### EXERCISE
Give every line of the records exactly, please, from the first up to and including the one containing "let k := if odd then 2 ^ 56 else 1".

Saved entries
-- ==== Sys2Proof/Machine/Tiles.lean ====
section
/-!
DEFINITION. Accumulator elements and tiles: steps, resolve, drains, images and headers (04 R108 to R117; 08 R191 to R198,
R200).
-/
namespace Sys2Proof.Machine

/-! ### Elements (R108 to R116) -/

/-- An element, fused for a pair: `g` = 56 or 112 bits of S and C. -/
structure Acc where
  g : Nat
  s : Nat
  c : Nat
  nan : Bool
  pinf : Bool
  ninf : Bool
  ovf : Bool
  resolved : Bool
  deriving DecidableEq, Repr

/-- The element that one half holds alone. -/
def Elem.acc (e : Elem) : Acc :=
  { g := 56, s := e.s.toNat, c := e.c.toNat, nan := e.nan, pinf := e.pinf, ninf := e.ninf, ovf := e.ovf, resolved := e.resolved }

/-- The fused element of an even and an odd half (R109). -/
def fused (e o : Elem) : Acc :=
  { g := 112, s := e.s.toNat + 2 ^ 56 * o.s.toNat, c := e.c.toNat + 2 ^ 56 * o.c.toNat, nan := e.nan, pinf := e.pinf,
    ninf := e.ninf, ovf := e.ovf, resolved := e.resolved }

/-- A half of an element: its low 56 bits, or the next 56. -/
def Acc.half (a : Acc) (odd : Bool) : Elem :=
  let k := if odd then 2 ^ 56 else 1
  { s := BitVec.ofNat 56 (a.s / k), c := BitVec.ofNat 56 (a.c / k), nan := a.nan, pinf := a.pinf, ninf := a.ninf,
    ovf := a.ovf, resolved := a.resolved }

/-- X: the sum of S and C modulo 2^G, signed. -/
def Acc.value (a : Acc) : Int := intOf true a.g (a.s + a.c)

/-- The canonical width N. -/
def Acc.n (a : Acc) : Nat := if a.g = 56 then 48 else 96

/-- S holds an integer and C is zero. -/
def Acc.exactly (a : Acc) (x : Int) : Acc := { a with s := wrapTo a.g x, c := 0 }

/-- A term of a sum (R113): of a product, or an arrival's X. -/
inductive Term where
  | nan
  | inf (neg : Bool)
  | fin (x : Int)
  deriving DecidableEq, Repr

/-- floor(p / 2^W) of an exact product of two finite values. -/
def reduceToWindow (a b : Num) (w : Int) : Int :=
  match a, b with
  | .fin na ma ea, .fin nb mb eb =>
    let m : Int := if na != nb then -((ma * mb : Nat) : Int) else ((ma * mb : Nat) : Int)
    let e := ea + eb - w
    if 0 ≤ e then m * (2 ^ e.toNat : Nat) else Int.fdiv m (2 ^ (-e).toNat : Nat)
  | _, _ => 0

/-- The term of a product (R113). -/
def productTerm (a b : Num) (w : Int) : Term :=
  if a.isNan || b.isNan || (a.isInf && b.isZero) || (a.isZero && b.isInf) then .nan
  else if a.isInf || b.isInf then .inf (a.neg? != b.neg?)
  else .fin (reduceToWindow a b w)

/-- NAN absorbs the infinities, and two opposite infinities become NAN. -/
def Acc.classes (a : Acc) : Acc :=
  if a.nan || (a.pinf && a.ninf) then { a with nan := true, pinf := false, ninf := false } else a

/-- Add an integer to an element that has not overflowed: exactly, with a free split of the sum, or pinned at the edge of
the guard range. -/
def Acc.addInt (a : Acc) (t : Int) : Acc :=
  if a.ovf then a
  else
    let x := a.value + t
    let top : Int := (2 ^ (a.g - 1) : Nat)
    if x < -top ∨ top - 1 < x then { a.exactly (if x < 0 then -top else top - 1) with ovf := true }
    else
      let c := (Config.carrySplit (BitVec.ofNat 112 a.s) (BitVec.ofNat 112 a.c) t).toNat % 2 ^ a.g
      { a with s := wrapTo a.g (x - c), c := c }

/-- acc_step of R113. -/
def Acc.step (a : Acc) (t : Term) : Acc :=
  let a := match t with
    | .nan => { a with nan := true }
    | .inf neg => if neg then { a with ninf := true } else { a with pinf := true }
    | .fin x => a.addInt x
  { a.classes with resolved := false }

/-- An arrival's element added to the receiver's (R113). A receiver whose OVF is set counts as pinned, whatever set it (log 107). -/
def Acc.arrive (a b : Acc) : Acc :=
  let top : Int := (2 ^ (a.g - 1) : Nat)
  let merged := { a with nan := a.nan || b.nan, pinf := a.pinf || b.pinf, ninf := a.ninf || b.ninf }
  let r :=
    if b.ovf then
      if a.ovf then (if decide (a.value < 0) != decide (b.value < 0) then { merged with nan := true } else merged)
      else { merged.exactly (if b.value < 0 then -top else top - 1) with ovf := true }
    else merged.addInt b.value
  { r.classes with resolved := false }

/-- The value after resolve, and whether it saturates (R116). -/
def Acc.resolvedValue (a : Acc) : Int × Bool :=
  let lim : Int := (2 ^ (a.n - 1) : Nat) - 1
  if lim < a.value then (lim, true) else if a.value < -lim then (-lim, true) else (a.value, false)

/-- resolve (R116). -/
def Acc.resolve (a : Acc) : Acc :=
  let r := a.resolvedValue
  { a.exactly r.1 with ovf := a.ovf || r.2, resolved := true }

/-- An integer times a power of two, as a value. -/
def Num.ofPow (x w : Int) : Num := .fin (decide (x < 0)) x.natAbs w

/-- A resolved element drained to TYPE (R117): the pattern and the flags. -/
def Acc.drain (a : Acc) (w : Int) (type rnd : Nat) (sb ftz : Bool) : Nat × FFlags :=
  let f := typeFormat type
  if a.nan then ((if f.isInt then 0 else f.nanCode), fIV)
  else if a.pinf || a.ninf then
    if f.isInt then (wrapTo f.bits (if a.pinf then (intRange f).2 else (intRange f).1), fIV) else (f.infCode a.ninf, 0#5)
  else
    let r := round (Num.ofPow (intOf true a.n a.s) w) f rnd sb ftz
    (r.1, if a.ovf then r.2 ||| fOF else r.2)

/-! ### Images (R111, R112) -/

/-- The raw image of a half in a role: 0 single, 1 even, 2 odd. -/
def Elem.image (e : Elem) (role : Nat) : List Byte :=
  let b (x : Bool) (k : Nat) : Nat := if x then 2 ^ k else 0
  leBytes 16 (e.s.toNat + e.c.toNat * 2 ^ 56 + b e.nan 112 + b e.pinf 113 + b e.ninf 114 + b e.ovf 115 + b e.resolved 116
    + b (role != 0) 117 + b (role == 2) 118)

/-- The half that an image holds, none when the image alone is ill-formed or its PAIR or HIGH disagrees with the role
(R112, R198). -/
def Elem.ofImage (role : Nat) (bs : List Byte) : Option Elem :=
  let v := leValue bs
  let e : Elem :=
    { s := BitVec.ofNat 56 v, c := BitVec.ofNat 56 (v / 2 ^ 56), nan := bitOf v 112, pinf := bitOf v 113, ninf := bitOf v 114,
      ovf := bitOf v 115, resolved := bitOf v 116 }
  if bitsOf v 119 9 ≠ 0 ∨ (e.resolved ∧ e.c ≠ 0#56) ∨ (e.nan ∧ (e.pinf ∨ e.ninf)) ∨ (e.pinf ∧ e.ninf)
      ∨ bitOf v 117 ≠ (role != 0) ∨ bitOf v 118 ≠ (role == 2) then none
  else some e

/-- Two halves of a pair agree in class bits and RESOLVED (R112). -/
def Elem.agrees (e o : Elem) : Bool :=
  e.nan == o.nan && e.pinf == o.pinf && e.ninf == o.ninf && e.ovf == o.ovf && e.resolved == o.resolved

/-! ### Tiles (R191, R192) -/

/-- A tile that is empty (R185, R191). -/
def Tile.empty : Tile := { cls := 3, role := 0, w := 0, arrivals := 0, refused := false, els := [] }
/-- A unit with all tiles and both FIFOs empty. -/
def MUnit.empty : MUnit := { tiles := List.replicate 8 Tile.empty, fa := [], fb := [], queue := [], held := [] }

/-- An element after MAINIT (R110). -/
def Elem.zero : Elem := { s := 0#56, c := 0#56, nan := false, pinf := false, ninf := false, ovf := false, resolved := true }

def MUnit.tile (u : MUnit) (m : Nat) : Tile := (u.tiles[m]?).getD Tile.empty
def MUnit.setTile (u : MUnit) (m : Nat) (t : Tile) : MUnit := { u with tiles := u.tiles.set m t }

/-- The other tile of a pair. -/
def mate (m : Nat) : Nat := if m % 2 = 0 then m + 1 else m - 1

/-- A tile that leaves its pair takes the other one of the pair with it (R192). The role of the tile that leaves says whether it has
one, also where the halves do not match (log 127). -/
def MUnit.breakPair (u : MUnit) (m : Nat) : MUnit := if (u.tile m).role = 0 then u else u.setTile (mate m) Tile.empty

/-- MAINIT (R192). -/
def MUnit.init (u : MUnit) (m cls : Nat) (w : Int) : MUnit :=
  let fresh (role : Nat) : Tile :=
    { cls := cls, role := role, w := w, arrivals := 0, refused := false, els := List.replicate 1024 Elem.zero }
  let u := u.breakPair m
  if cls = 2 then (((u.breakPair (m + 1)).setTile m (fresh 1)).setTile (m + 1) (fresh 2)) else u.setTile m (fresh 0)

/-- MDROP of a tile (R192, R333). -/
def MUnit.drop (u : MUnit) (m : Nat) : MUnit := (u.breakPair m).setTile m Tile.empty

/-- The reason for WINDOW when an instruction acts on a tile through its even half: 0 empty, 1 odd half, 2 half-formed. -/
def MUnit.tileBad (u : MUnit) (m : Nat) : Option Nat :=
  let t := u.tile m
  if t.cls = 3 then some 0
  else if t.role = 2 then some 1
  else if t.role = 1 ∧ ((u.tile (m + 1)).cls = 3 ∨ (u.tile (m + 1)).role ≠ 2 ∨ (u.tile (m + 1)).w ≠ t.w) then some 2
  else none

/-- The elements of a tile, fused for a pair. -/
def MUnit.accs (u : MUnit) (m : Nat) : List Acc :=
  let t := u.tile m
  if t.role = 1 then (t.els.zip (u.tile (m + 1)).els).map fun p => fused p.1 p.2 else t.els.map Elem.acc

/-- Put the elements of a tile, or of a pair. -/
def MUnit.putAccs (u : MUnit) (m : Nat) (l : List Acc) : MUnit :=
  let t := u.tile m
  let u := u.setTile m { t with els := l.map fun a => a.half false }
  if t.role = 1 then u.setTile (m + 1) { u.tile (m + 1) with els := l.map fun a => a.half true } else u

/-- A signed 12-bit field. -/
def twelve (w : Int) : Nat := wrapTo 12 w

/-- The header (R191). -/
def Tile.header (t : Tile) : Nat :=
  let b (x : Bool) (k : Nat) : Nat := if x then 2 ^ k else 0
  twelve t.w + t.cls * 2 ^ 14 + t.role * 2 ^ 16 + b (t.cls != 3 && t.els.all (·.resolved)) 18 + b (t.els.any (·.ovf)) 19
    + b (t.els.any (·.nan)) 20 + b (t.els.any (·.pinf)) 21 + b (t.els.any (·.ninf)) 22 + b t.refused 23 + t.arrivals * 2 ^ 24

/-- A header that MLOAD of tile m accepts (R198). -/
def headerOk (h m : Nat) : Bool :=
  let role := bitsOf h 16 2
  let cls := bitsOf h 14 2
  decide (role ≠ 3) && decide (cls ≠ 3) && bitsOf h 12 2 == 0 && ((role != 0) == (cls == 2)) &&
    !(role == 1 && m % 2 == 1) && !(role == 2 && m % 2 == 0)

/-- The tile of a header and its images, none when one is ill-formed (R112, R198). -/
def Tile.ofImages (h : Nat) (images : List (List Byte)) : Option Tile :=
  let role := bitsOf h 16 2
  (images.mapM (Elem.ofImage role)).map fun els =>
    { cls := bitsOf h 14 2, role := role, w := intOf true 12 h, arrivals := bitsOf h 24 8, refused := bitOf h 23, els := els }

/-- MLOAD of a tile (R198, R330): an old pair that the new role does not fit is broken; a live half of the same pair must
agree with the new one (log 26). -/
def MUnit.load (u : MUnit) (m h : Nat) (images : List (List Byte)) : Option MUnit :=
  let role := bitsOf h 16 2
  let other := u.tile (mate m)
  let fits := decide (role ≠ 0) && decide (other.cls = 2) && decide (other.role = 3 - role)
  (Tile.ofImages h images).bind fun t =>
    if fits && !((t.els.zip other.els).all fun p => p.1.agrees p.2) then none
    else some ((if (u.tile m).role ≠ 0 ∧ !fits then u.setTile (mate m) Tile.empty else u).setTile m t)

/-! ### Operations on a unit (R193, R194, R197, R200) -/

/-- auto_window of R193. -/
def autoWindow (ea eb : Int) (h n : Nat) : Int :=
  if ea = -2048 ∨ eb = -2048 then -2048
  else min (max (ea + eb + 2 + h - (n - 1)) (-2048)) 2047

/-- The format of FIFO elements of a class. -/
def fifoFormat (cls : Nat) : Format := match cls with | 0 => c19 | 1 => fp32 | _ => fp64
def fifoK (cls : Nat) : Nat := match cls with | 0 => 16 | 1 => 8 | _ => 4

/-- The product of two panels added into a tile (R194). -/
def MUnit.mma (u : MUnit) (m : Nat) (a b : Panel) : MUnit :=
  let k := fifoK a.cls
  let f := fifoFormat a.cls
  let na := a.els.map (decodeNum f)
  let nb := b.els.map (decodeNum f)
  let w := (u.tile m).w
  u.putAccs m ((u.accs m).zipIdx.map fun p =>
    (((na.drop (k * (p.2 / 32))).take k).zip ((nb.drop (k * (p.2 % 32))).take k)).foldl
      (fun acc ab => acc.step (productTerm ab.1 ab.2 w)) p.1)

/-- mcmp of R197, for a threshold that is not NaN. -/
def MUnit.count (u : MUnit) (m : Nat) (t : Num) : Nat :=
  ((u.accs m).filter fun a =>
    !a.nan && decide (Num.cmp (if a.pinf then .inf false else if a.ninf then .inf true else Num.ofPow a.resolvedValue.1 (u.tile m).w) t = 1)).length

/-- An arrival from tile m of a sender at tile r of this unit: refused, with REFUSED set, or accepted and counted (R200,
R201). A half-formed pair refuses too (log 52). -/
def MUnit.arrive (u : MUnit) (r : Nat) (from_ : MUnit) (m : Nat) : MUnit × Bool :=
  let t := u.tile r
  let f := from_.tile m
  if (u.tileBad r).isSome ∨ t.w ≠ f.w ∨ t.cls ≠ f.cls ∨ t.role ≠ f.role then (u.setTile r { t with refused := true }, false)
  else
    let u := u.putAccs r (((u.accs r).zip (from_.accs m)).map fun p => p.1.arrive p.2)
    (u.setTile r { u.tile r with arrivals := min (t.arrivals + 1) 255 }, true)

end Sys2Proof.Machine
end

### SOLUTION TO THIS TASK
-- ==== Sys2Proof/Machine/Tiles.lean ====
section
/-!
DEFINITION. Accumulator elements and tiles: steps, resolve, drains, images and headers (04 R108 to R117; 08 R191 to R198,
R200).
-/
namespace Sys2Proof.Machine

/-! ### Elements (R108 to R116) -/

/-- An element, fused for a pair: `g` = 56 or 112 bits of S and C. -/
structure Acc where
  g : Nat
  s : Nat
  c : Nat
  nan : Bool
  pinf : Bool
  ninf : Bool
  ovf : Bool
  resolved : Bool
  deriving DecidableEq, Repr

/-- The element that one half holds alone. -/
def Elem.acc (e : Elem) : Acc :=
  { g := 56, s := e.s.toNat, c := e.c.toNat, nan := e.nan, pinf := e.pinf, ninf := e.ninf, ovf := e.ovf, resolved := e.resolved }

/-- The fused element of an even and an odd half (R109). -/
def fused (e o : Elem) : Acc :=
  { g := 112, s := e.s.toNat + 2 ^ 56 * o.s.toNat, c := e.c.toNat + 2 ^ 56 * o.c.toNat, nan := e.nan, pinf := e.pinf,
    ninf := e.ninf, ovf := e.ovf, resolved := e.resolved }

/-- A half of an element: its low 56 bits, or the next 56. -/
def Acc.half (a : Acc) (odd : Bool) : Elem :=
  let k := if odd then 2 ^ 56 else 1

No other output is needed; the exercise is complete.